Diagnostics (Basel). 2025 Mar 5;15(5):622. doi: 10.3390/diagnostics15050622.

Abstract

Goldmann-Favre syndrome (GFS) is a rare vitreoretinal degenerative disorder caused by mutations in the NR2E3 gene located on the short arm of chromosome 15. This condition, inherited in an autosomal recessive manner, was first described by Favre in two siblings, with Ricci later confirming its hereditary pattern. In GFS, rod photoreceptors are essentially replaced by S-cone photoreceptors. Enhanced S-Cone Syndrome (ESCS) and Goldmann-Favre syndrome are two distinct entities within the spectrum of retinal degenerative diseases, both caused by mutations in the NR2E3 gene. Despite sharing a common genetic basis, these conditions exhibit significantly different clinical phenotypes. ESCS is characterized by an excessive number of S-cones (blue-sensitive cones) with degeneration of rods and L-/M-cones, leading to increased sensitivity to blue light and early-onset night blindness. In contrast, GFS is considered a more severe form of ESCS, involving additional features such as retinal schisis, vitreous degeneration, and more pronounced visual impairment. GFS typically manifests in the first decade of life as night blindness (nyctalopia) and progressive visual acuity impairment. The clinical features include degenerative vitreous changes such as liquefaction, strands, and bands, along with macular and peripheral retinoschisis, posterior subcapsular cataract, atypical pigmentary dystrophy, and markedly abnormal or nondetectable electroretinograms (ERGs). Although peripheral retinoschisis is more common in GFS, central retinoschisis may also occur. Despite the consistent genetic basis, the phenotype of GFS can vary significantly among individuals.

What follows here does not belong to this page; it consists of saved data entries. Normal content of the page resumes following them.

-- ==== Sys2Proof/Machine/PairOps.lean ====
section
/-!
DEFINITION. The duplex pair (spec/14_duplex_pair.md, R329-R347): roles, heartbeats, the claim, pairing, the shadow's side of
the order stream, digests, state transfer and handover.
-/
namespace Sys2Proof.Machine

def State.parSt (s : State) : Nat := s.get F.PAR_STAT_STATE

/-! ### Roles (R331, R340) -/

/-- Drive or release ILK; releasing gates the field outputs at once. -/
def State.driveIlk (s : State) (on : Bool) : State :=
  if s.is F.PAR_STAT_ILK_DRIVE == on then s else (s.put F.PAR_STAT_ILK_DRIVE (bit on)).settleOutputs

/-- Enter a pair state: CTL_STATE.PAIRED, ILK where the state does not drive it, heartbeats, and the PAIR_ROLE record. -/
def State.setPair (s : State) (st : Nat) : State :=
  let old := s.parSt
  if old = st then s else
  let s := (s.put F.PAR_STAT_STATE st).put F.CTL_STATE_PAIRED (bit (decide (st ≥ psActive)))
  let s := if st = psActive ∨ st = psActiveAlone ∨ st = psClaiming then s else s.driveIlk false
  let s := if st = psStandalone then s.disarm .hbSend else if (s.deadline .hbSend).isSome then s else s.arm .hbSend 1000
  s.log false 0 0 0 evPairRole {} [BitVec.ofNat 32 old, BitVec.ofNat 32 st, s.rd .parLastCause]

/-- SHADOW_SYNC: the hub asks for the state by its JOINs; a transfer ends within 50 ms (R346). -/
def State.enterSync (s : State) : State :=
  let s := s.setPair psShadowSync
  let s := { s with pair := { s.pair with synced := false, claim := 0 } }
  if !s.fit then s else (s.arm .transfer 50000000).arm .joinSend 0

/-- OUT_OF_STEP. -/
def State.enterOos (s : State) (stuck : Bool) : State :=
  let s := (s.disarm .transfer).disarm .joinSend
  { s.setPair psOutOfStep with pair := { s.pair with claim := 0, stuck := stuck } }

/-- OUT_OF_STEP is left once the twin link is up (R331). -/
def State.leaveOos (s : State) : State :=
  if s.parSt == psOutOfStep && !s.pair.stuck && s.twinUp && s.fit then s.enterSync else s

/-! ### Heartbeats (R337, R339) -/

/-- Does the hub take part in pairing (R331)? -/
def State.pairs (s : State) : Bool := s.paired && s.parSt != psStandalone && s.boot.powered

/-- Does the hub apply orders now? -/
def State.follows (s : State) : Bool :=
  s.pairs && s.twinUp && (s.parSt == psShadow || (s.parSt == psShadowSync && s.pair.synced))

/-- FAULT of the heartbeats sent. -/
def State.faultReport (s : State) : Bool := decide (s.unacked > 0)

/-- The ACK of a shadow goes out with each of its heartbeats, so at least every 2 µs (R337). -/
def State.ackSend (s : State) : State := if s.follows then s.orderSet 3 ((s.pair.expect + 65535) % 65536) else s

/-- HEARTBEAT_SEND: every 1 µs a HEARTBEAT on an up twin link, and HB_OUT toggles; with a fault report HB_OUT toggles every 0.25 µs
(R339). -/
def State.heartbeatSend (s : State) : State :=
  match s.expire .hbSend with
  | none => s
  | some s =>
    if s.parSt = psStandalone ∨ !s.fit then s else
    let d2 := (((((0 : Word).setBits 7 5 s.parSt).setBits 4 4 (bit s.faultReport)).setBits 3 3
      (s.get F.PAR_STAT_ILK_DRIVE)).setBits 2 2 (s.get F.PAR_CFG_PAIR_ID)).setBits 1 0 s.pair.beat.toNat
    let p : PairS := { s.pair with hbOut := !s.pair.hbOut, quarter := if s.faultReport then s.pair.quarter + 1 else 0 }
    let s := { s with pair := p }.arm .hbSend (if s.faultReport then 250 else 1000)
    if s.faultReport && p.quarter != 1 then s else
    let s := if s.twinUp then (s.orderedSet 1 (d2.setWidth 8) (BitVec.ofNat 8 s.mode.code)).ackSend else s
    { s with pair := { s.pair with beat := s.pair.beat + 1 } }

/-- Start the claim wait of R341, for claims in PAIRING with the further wait of R345. -/
def State.startClaim (s : State) (cause : Nat) : State :=
  let id1 := cause = 6 ∨ s.is F.PAR_CFG_PAIR_ID
  let further := if cause ≥ 4 then 512 * ((s.rd .ctlUid 0).toNat % 64) else 0
  { s with pair := { s.pair with claim := cause } }.arm .claimWait ((if id1 then 8000 else 4000) + further)

/-- The claim is given up (R341, R345): a shadow returns to SHADOW or goes out of step; in PAIRING the other hub has won. -/
def State.claimAbort (s : State) : State :=
  let c := s.pair.claim
  let s := { s with pair := { s.pair with claim := 0 } }.disarm .claimWait
  if c = 6 then s.setPair psStandalone else
  let s := s.bump .parCnt 5
  if c = 4 then s.enterSync
  else if c = 5 then s.arm .pairWait (1000000 * s.get F.PAR_CFG_PAIR_WAIT_MS)
  else if s.is F.PAR_STAT_TWIN_HB then s.setPair psShadow
  else s.enterOos false

/-- The shadow declares the active failed (R341). -/
def State.declare (s : State) (cause : Nat) : State :=
  let s := ((s.setPair psClaiming).disarm .pinWait).startClaim cause
  if s.is F.PAR_STAT_ILK_LOW then s.claimAbort else s

/-- Is the other path silent, or does it carry a fault report? -/
def State.pathSilent (s : State) (pin : Bool) : Bool := !s.is (if pin then F.PAR_STAT_PIN_HB else F.PAR_STAT_TWIN_HB)
def State.pathFault (s : State) (pin : Bool) : Bool := if pin then s.pair.pinFault else s.pair.twinFault

/-- PAR_STAT.PARTNER_FAULT after a change, and the declaration of R341 by a silent path and a fault report on the other. -/
def State.judgePaths (s : State) : State :=
  let s := s.put F.PAR_STAT_PARTNER_FAULT (bit (s.pair.twinFault || s.pair.pinFault))
  let hit := fun pin => s.pathSilent pin && !s.pathSilent (!pin) && s.pathFault (!pin)
  if s.parSt == psShadow && (hit true || hit false) then s.declare 2 else s

/-- HEARTBEAT: the partner's state and fault report. -/
def State.heartbeatIn (s : State) (d2 d3 : BitVec 8) : State :=
  if !s.pairs || !s.twinUp then s else
  let w : Word := d2.setWidth 32
  let s := (s.put F.PAR_STAT_TWIN_HB 1).put F.PAR_PARTNER_PAIR_ID (w.bits 2 2)
  let s := ((s.put F.PAR_PARTNER_STATE (w.bits 7 5)).put F.PAR_PARTNER_ILK_DRIVE (w.bits 3 3)).put F.PAR_PARTNER_MODE
    (d3.toNat % 8)
  let s := { s with pair := { s.pair with twinFault := w.getLsbD 4 } }
  (((s.arm .hbTwin 8000).clearLive 0x92 0).judgePaths).leaveOos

The differential diagnosis should consider diseases within the retinal degenerative spectrum, including retinitis pigmentosa, congenital retinoschisis, and secondary pigmentary retinopathy.

摘要

戈德曼-法夫尔综合征(GFS)是一种罕见的玻璃体视网膜退行性疾病,由位于15号染色体短臂上的NR2E3基因突变引起。这种疾病以常染色体隐性方式遗传,最初由法夫尔在两名兄弟姐妹中描述,后来里奇证实了其遗传模式。在GFS中,视杆光感受器基本上被S-视锥光感受器所取代。增强型S-视锥综合征(ESCS)和戈德曼-法夫尔综合征是视网膜退行性疾病谱中的两种不同病症,均由NR2E3基因突变引起。尽管有共同的遗传基础,但这些病症表现出明显不同的临床表型。ESCS的特征是S-视锥细胞(蓝光敏感视锥细胞)数量过多,同时视杆细胞和L/M-视锥细胞退化,导致对蓝光的敏感性增加和早发性夜盲。相比之下,GFS被认为是ESCS的一种更严重形式,还涉及其他特征,如视网膜劈裂、玻璃体变性和更明显的视力损害。GFS通常在生命的第一个十年表现为夜盲和进行性视力损害。临床特征包括玻璃体的退行性变化,如液化、条索和带状物,以及黄斑和周边视网膜劈裂、后囊下白内障、非典型色素性营养不良,以及明显异常或无法检测到的视网膜电图(ERG)。尽管周边视网膜劈裂在GFS中更常见,但中央视网膜劈裂也可能发生。尽管有一致的遗传基础,但GFS的表型在个体之间可能有很大差异。鉴别诊断应考虑视网膜退行性疾病谱中的疾病,包括色素性视网膜炎、先天性视网膜劈裂和继发性色素性视网膜病变。